This definition is even narrower than mine, but it still comports with the core rule about loads occurring through the same type as stores.

[1] Storing a value through char is also okay as long as you ensure the representation is valid. Which is trivial when dealing with the standard fixed-width unsigned types. And access is always valid through char. That's why sometimes you'll see a seemingly superfluous cast through (char *). It's not necessarily type-punning; it might be used because a pointer-to-char can alias _anything_, and that can be useful as a barrier to prevent an optimizer from deciding two expressions might not alias.


> There's too much "unsafe" code in libraries.

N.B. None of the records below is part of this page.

-- ==== Sys2Proof/Machine/Steps.lean ====
section
/-! DEFINITION. How a compute command is cut into plan steps: query tiles and packing, the items of a split, octets of splits that run on
one cluster, and which step a cluster runs next (spec/04_attention_dataflow.md R84, R85, R89, R90, R96, spec/11_kettle_links.md R299
to R301, spec/13_scheduling.md R340). -/
namespace Sys2Proof.Machine

/-! ### Query rows (R82, R89) -/

/-- A query row: its row in the tensors, its position, its sequence and the end of its keys. -/
structure QRow where
  row : Nat
  pos : Nat
  seq : Nat
  kvEnd : Nat
  deriving DecidableEq, Repr

/-- The rows of a pack entry. -/
def entryRows (e : PackEntry) : List QRow := (List.range e.count).map (fun i => ⟨e.row + i, e.pos + i, e.seq, e.kvEnd⟩)

/-- Entries fill query tiles in table order; one that does not fit starts the next tile (R89). -/
def packRows : List PackEntry → List QRow → List (List QRow)
  | [], [] => []
  | [], cur => [cur]
  | e :: rest, cur =>
    if cur.length + e.count > 128 then cur :: packRows rest (entryRows e) else packRows rest (cur ++ entryRows e)

/-- Query tiles of a command. -/
def queryTileCount (c : Cmd) (p : SlotWord) : Nat :=
  if c.packTable.isEmpty then (param p 0x54 32 + 127) / 128 else (packRows (c.packTable.map packOf) []).length

/-- The rows of a query tile. -/
def queryRows (c : Cmd) (p : SlotWord) (qt : Nat) : List QRow :=
  if c.packTable.isEmpty then
    (List.range (min 128 (param p 0x54 32 - 128 * qt))).map (fun i =>
      ⟨128 * qt + i, param p 0x50 26 + 128 * qt + i, param p 0x5C 16, param p 0x58 27⟩)
  else (packRows (c.packTable.map packOf) []).getD qt []

/-- Rows of the Q and O tensors: the lse and flag arrays hold one entry for each (R98, R99). -/
def queryRowTotal (c : Cmd) (p : SlotWord) : Nat :=
  if c.packTable.isEmpty then param p 0x54 32 else (c.packTable.map packOf).foldl (fun m e => max m (e.row + e.count)) 0

/-! ### Pairs of query row and key tile (R82, R84, R85) -/

/-- The waymark list a command applies to a sequence (R83). -/
def marksFor (s : State) (m : MaskForm) (seq : Nat) : List Nat := if m.waymarks then marksNow s seq else []

/-- Whether a key tile of a sequence belongs to a split for a row (R85, R89). -/
def ownsTile (s' split seq t : Nat) (r : QRow) : Bool :=
  let g := splitRange (keyTiles r.kvEnd) s' split
  r.seq == seq && decide (g.1 ≤ t ∧ t < g.2)

/-- The keys of a tile that a row is allowed (R82). -/
def rowKeys (m : MaskForm) (marks : List Nat) (s' split seq t : Nat) (r : QRow) : List Bool :=
  if ownsTile s' split seq t r then (List.range 128).map (fun i => allowed m r.kvEnd marks r.pos (128 * t + i))
  else List.replicate 128 false

/-- Whether a pair of query tile and key tile is not skipped (R84). -/
def pairRuns (m : MaskForm) (marks : List Nat) (s' split seq t : Nat) (rows : List QRow) : Bool :=
  rows.any (fun r => (rowKeys m marks s' split seq t r).any id)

Which libraries? I see very few that do this, and all of them are safe abstractions containing some unsafe code.

You keep repeating this claim but I haven't seen any evidence to back it up.

> If Rust let you access a slice of bytes as an slice of ints, alignment and length permitting, the code above could be much more straightforward. That's what I mean about expressive power. The hack to do that used here:

The byteorder crate lets you do this. Of course, it uses unsafe code, but that's safely encapsulated away (and easy to verify). This crate doesn't use it, but it could. Not every operation needs to be baked into the language semantics.

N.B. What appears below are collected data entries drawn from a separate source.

-- ==== Sys2Proof/Machine/Window.lean ====
section
/-! DEFINITION. The emulated-register window: what its mirror reads and what a write does, and the transports of the management and
debug ports (spec/12_host_interface.md R304 to R310, R323, R324, R332). -/
namespace Sys2Proof.Machine

/-! ### Gauges and status registers of the counter blocks -/

/-- SCH_ARR_STATUS: cores of a cluster that are not fenced (R71). -/
def arrStatus (s : State) (g : Nat) : Nat := ((List.range 8).filter (fun i => !isFenced s (8 * g + i))).length

/-- The queues of a cluster FAULTED now: standalone streams, and queues of plan steps with a request in the pending table (R217, R227). -/
def faultedQueues (s : State) (g : Nat) : List Nat :=
  let streams := (s.str.queues.filter (fun e => decide (e.1 / 64 = g) && e.2.state == .faulted)).map (·.1)
  let waiting := (allPendings s).flatMap (fun e =>
    (e.2.2.waiters.filter (fun w => decide (w.origin ≤ 1) && decide (w.core / 8 = g) && isStepWaiter s w)).map
      (fun w => w.core * 8 + w.queue))
  (streams ++ waiting).eraseDups

/-- STR_STATUS (R227). -/
def strStatus (s : State) (g : Nat) : Nat :=
  let here (e : Nat × Queue) : Bool :=
    decide (e.1 / 64 = g) && ((e.2.state == .running && standalone s e.2) || e.2.state == .parked)
  let runs := (s.str.queues.filter here).length
  (faultedQueues s g).length % 256 + 256 * (runs % 256)

/-- UPD_STATUS (R280). -/
def updStatus (s : State) (u : Nat) : Nat :=
  let x := unitAt s u
  bit (isFenced s (0xC080 + u)) + 2 * bit x.key.isSome + 4 * bit x.faulted + 256 * (x.slot % 32)

/-- Free far frames: neither used nor gone with a module (R128, R136). -/
def farFree (s : State) (d : Nat) : Nat :=
  let p := poolsOf s d
  scopeVal s 0x1019 d - (p.far.filter (fun f => !p.farGone.contains (f / 1024))).length - 1024 * p.farGone.length

/-- Pages of a die in a state of R109. -/
def pagesIn (s : State) (d st : Nat) : Nat :=
  ((poolsOf s d).headers.filter (fun i => (peekHdr s (mkNum d i)).any (fun h => h.state == st))).length

/-- PGK_STATUS (R136). -/
def pgkStatus (s : State) (d : Nat) : Nat :=
  bit (isFenced s (pgkSource d)) + 2 * bit (s.pgk.allocWaits.any (fun a => !a.done && decide (a.cluster / 4 = d)))

/-- A spine node of a die as its memory holds it. -/
def peekSpine (s : State) (d i : Nat) : Option SpineNode :=
  (peekPool s d (spineVa s (mkNum d i))).map (fun pa => spineOf ((s.pmem.reads pa 64).map (·.1)))

/-- Spine nodes of a die that a test admits. -/
def spineCount (s : State) (d : Nat) (f : SpineNode → Bool) : Nat :=
  ((poolsOf s d).spineNodes.filter (fun i => (peekSpine s d i).any f)).length

/-- The oldest start epoch among unfinished commands, those admitted and not completed (R152), none when there is none. -/
def oldestStart (s : State) : Option (BitVec 8) :=
  (s.cmds.filter (fun c => c.stage != .checking)).foldl (fun o c => match o with
    | none => some c.startEpoch
    | some e => some (if (s.pgk.epoch - c.startEpoch).toNat ≥ (s.pgk.epoch - e).toNat then c.startEpoch else e)) none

While I mostly agree with you, I'd like to play devil's advocate:

The Rust core team is relatively relaxed about the community's usage of `unsafe`. I say this because they do not seem to be interested in actively discouraging it's usage. i.e. `unsafe` is discouraged in documentation, not via tools.

"Hey please don't use `unsafe` unless you know what you're doing". Is like writing a comment in Javascript, `function(x /* int */) {`.

Ideally, the usage of `unsafe` should be discouraged by the compiler via friction. The compiler should, at the least, spit out some metrics after a compile cycle about the percentage of `unsafe` lines/instructions. Even more ideal, when the compiler detects an `unsafe` it would pause and ask, "Is Crate Z trusted [y/N]?". Cargo can then make this easy in Cargo.toml.

All of a sudden Crate writers need to think twice about their usage of `unsafe`, will users be willing to trust my code? is using `unsafe` here really worth the risk of adopting fewer users? is there already a library that solves this which is generally trusted?


Nobody is putting effort into propaganda about unsafe because the community is already very strongly averse to this, and is careful about writing unsafe code. It's not a problem. If it becomes a problem (I doubt it) we can put effort into it. People learn about the language through discussion or documentation, and both of these venues actively discourage unsafe. The one resource out there that teaches unsafe code in depth (the Rustonomicon) is very heavy on warning the reader about unsafe code pitfalls and in general discouraging the reader from writing unsafe code.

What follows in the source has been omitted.